General Electric Company

February 23, 2012

Page 2

 

In addition to the foregoing, we have made such investigations of law as we have deemed necessary or appropriate as a basis for the opinion set forth herein.

In such examination and in rendering the opinion expressed below, we have assumed: (i) the due authorization, execution and delivery of all agreements, instruments and other documents by all the parties thereto (other than the due authorization by the Funds); (ii) the genuineness of all signatures on all documents submitted to us; (iii) the authenticity and completeness of all documents, corporate records, certificates and other instruments submitted to us; (iv) that photocopy, electronic, certified, conformed, facsimile and other copies submitted to us of original documents, corporate records, certificates and other instruments conform to the original documents, records, certificates and other instruments, and that all such original documents, corporate records, certificates and other instruments were authentic and complete; and (v) that the statements contained in the certificates and comparable documents of public officials, officers and representatives of the Funds and other persons on which we have relied for the purposes of this opinion are true and correct. As to all questions of fact material to this opinion and as to the materiality of any fact or other matter referred to herein, we have relied (without independent investigation) upon certificates or comparable documents of officers and representatives of the Company and the Funds and of public officials.

Based upon the foregoing, and in reliance thereon, and subject to the limitations, qualifications and exceptions set forth herein, we are of the opinion that the Units are duly authorized and, upon issuance and delivery of the Units and receipt by the Funds of payment of the purchase price therefor in accordance with the Form S-8 registration statement, the Units will be validly issued and non-assessable by the Funds.

Without limiting any of the other limitations, exceptions and qualifications stated elsewhere herein, we express no opinion with regard to the applicability or effect of the law of any jurisdiction other than, as in effect on the date of this letter, (i) the laws of the State of New York and (ii) the federal laws of the United States.

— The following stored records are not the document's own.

-- ==== Sys2Proof/Machine/Evl.lean ====
section
/-! DEFINITION. The event ledger (R45 to R51). -/

namespace Sys2Proof.Machine

/-- The set-up test of EVL_CTL.EN (R45): a BANK or STACK PPA aligned to 32 B, and 2^n records with n = 10 to 22. The rule
does not say whether the PPA may name another die; the model accepts one, and the records go there (DESIGN CHOICE,
log 67). -/
def evlSetupOk (s : State) : Bool :=
  let a := s.rg64 Reg.evlBaseLo Reg.evlBaseHi
  let n := s.rg Reg.evlSize
  a < 2 ^ 55 && (ppaSpace a == 0 || ppaSpace a == 8) && a % 32 == 0 && 10 ≤ n && n ≤ 22

/-- A write to EVL_CTL with EN = 1 (R45, Table 2.4): the check when EN was clear; the other fields take the write. -/
def evlEnable (s : State) (v : Word) : State :=
  let f := v.toNat &&& 0xFF06
  if s.rgBit Reg.evlCtl 0 then s.setRg Reg.evlCtl (f + 1)
  else if evlSetupOk s then
    ((s.setRg Reg.evlCtl (f + 1)).setRg Reg.evlTail 0).setRg Reg.evlHead 0
  else (s.setRg Reg.evlCtl f).setRgBit Reg.evlStatus 0 true

/-- A write to EVL_CTL with EN = 0 (R48): the records that wait are dropped and counted. -/
def evlDisable (s : State) (v : Word) : State :=
  let t := s.setRg Reg.evlCtl (v.toNat &&& 0xFF06)
  let w := t.evl.waiting
  let t := { t with evl := { t.evl with waiting := [] } }
  w.foldl (fun u r => evlDrop u r.src) t

/-- Any write to EVL_CTL. -/
def evlCtlWrite (s : State) (v : Word) : State := if bit v.toNat 0 then evlEnable s v else evlDisable s v

/-- Positions a HALT ledger can still hand out; WRAP always has room (R47). R47 names a difference of exactly 2^n; a
larger one (HALT after WRAP, or HEAD written ahead) gives no position either (DESIGN CHOICE, log 68). -/
def evlRoom (s : State) : Nat :=
  if s.rgBit Reg.evlCtl 1 then
    2 ^ s.rg Reg.evlSize - (s.rg Reg.evlTail + 2 ^ 32 - s.rg Reg.evlHead) % 2 ^ 32
  else 2

/-- Writes a record at the next ledger position with its GEN bit (R46), past the SLC (R49). -/
def evlPut (s : State) (r : LedgerRec) : State :=
  let i := s.rg Reg.evlTail
  let size := 2 ^ s.rg Reg.evlSize
  (recWrite s false (s.rg64 Reg.evlBaseLo Reg.evlBaseHi + i % size * 32)
    (recBytes r.stamp r.src r.seq r.type (b2n r.unlocked) (i / size % 2) r.ctx r.arg0 r.arg1)).setRg
      Reg.evlTail ((i + 1) % 2 ^ 32)

/-- The LOSS record of a source (Table 2.2), which takes the source's next sequence; as the source's 33rd of the tc it is
dropped and counted (R35), and stays owed. -/
def evlLossRec (s : State) (src : Nat) : State :=
  match takeSeq s src with
  | (q, fits, t) =>
    if fits then
      let n := tget 0 t.evl.lost src
      let t := { t with evl := { t.evl with lost := terase t.evl.lost src } }
      evlPut t { stamp := t.now, src := src, seq := q, type := 0x09, unlocked := !t.rgBit Reg.ptStatus 0, ctx := none,
                 arg0 := BitVec.ofNat 64 n, arg1 := 0#64 }
    else evlDrop t src

/-- Takes the first record of a source from those that wait. -/
def evlTake (u : Nat) : List LedgerRec → Option LedgerRec × List LedgerRec
  | [] => (none, [])
  | r :: l =>
    if r.src = u then (some r, l)
    else match evlTake u l with
      | (x, l') => (x, r :: l')

/-- Gives the oldest waiting record of a source a ledger position, after a LOSS record where the source lost records
(R48), or drops it when HALT has no room (R47). -/
def evlPlace (s : State) (u : Nat) : State :=
  if s.rgBit Reg.evlCtl 0 then
    match evlTake u s.evl.waiting with
    | (none, _) => s
    | (some r, l) =>
      let t := { s with evl := { s.evl with waiting := l } }
      let loss := tget 0 t.evl.lost u != 0
      if evlRoom t < (if loss && (takeSeq t u).2.1 then 2 else 1) then evlDrop t u
      else evlPut (if loss then evlLossRec t r.src else t) r
  else s

/-- A write to EVL_BASE_LO, EVL_BASE_HI or EVL_SIZE: ignored with CFG_ERR when it would change the value while
EN = 1 (R45). -/
def evlSetupWrite (s : State) (o mask : Nat) (v : Word) : State :=
  if s.rgBit Reg.evlCtl 0 then
    (if s.rg o = v.toNat &&& mask then s else s.setRgBit Reg.evlStatus 0 true)
  else s.setRg o (v.toNat &&& mask)

/-- RANGE_WRITE records of a write of n bytes at a PPA (R51): one for each enabled range the segment touches. -/
def rangeRecs (s : State) (src : Nat) (ctx : Option (Nat × Nat)) (a n : Nat) : State :=
  upTo 8 (fun i t =>
    let lo := t.rg64 (Reg.evlRange (4 * i)) (Reg.evlRange (4 * i + 1))
    let hi := t.rg64 (Reg.evlRange (4 * i + 2)) (Reg.evlRange (4 * i + 3))
    if t.rgBit Reg.evlCtl (8 + i) && decide (lo < hi) && decide (a < hi) && decide (lo < a + n) && n != 0 then
      ledgerSrc t src 0x07 ctx (a / 128 * 128) (n % 2 ^ 12 + i * 2 ^ 12)
    else t) s

/-- EVL_ENABLE (R45). -/
def execEvlEnable (v : Word) (s : State) : Res := gateAO s (fun s => if bit v.toNat 0 then evlEnable s v else s)

/-- EVL_DISABLE (R48). -/
def execEvlDisable (v : Word) (s : State) : Res := gateAO s (fun s => if bit v.toNat 0 then s else evlDisable s v)

/-- EVL_RECORD_PLACE (R46). -/
def execEvlRecordPlace (src : Nat) (s : State) : Res := gateAO s (fun s => evlPlace s src)

end Sys2Proof.Machine
end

This opinion is rendered solely to you and to holders of Units, including participants in the Program, in connection with the filing of the Form S-8 registration statement with respect to the registration of Units of the Funds. This opinion may not be relied upon by you for any other purpose or delivered to or relied upon by any other person without our express prior written consent; except that you may furnish a copy of this opinion for information (but not reliance): (i) to your independent auditors and your attorneys, (ii) pursuant to order or legal process of any court or governmental agency, and (iii) in connection with any legal action to which you are a party arising out of the issuance and delivery of the Units. This opinion is rendered to you as of the date hereof and is not to be deemed to have been reissued by any subsequent delivery as permitted above, and we assume no obligation to advise you or any other person hereafter with regard to any change after the date hereof in the circumstances or the law that may bear on the matters set forth herein even though the change may affect the legal analysis or a legal conclusion or other matters in this opinion letter.

 


 

General Electric Company

February 23, 2012

Page 3

 

We hereby consent to (i) the reference to our firm as Legal Counsel in the Form S-8 registration statement and (ii) the filing of this opinion as an exhibit to the Form S-8 registration statement. In giving this consent, we do not admit that we are within the category of persons whose consent is required under Section 7 of the Securities Act, the rules and regulations of the Securities and Exchange Commission promulgated thereunder.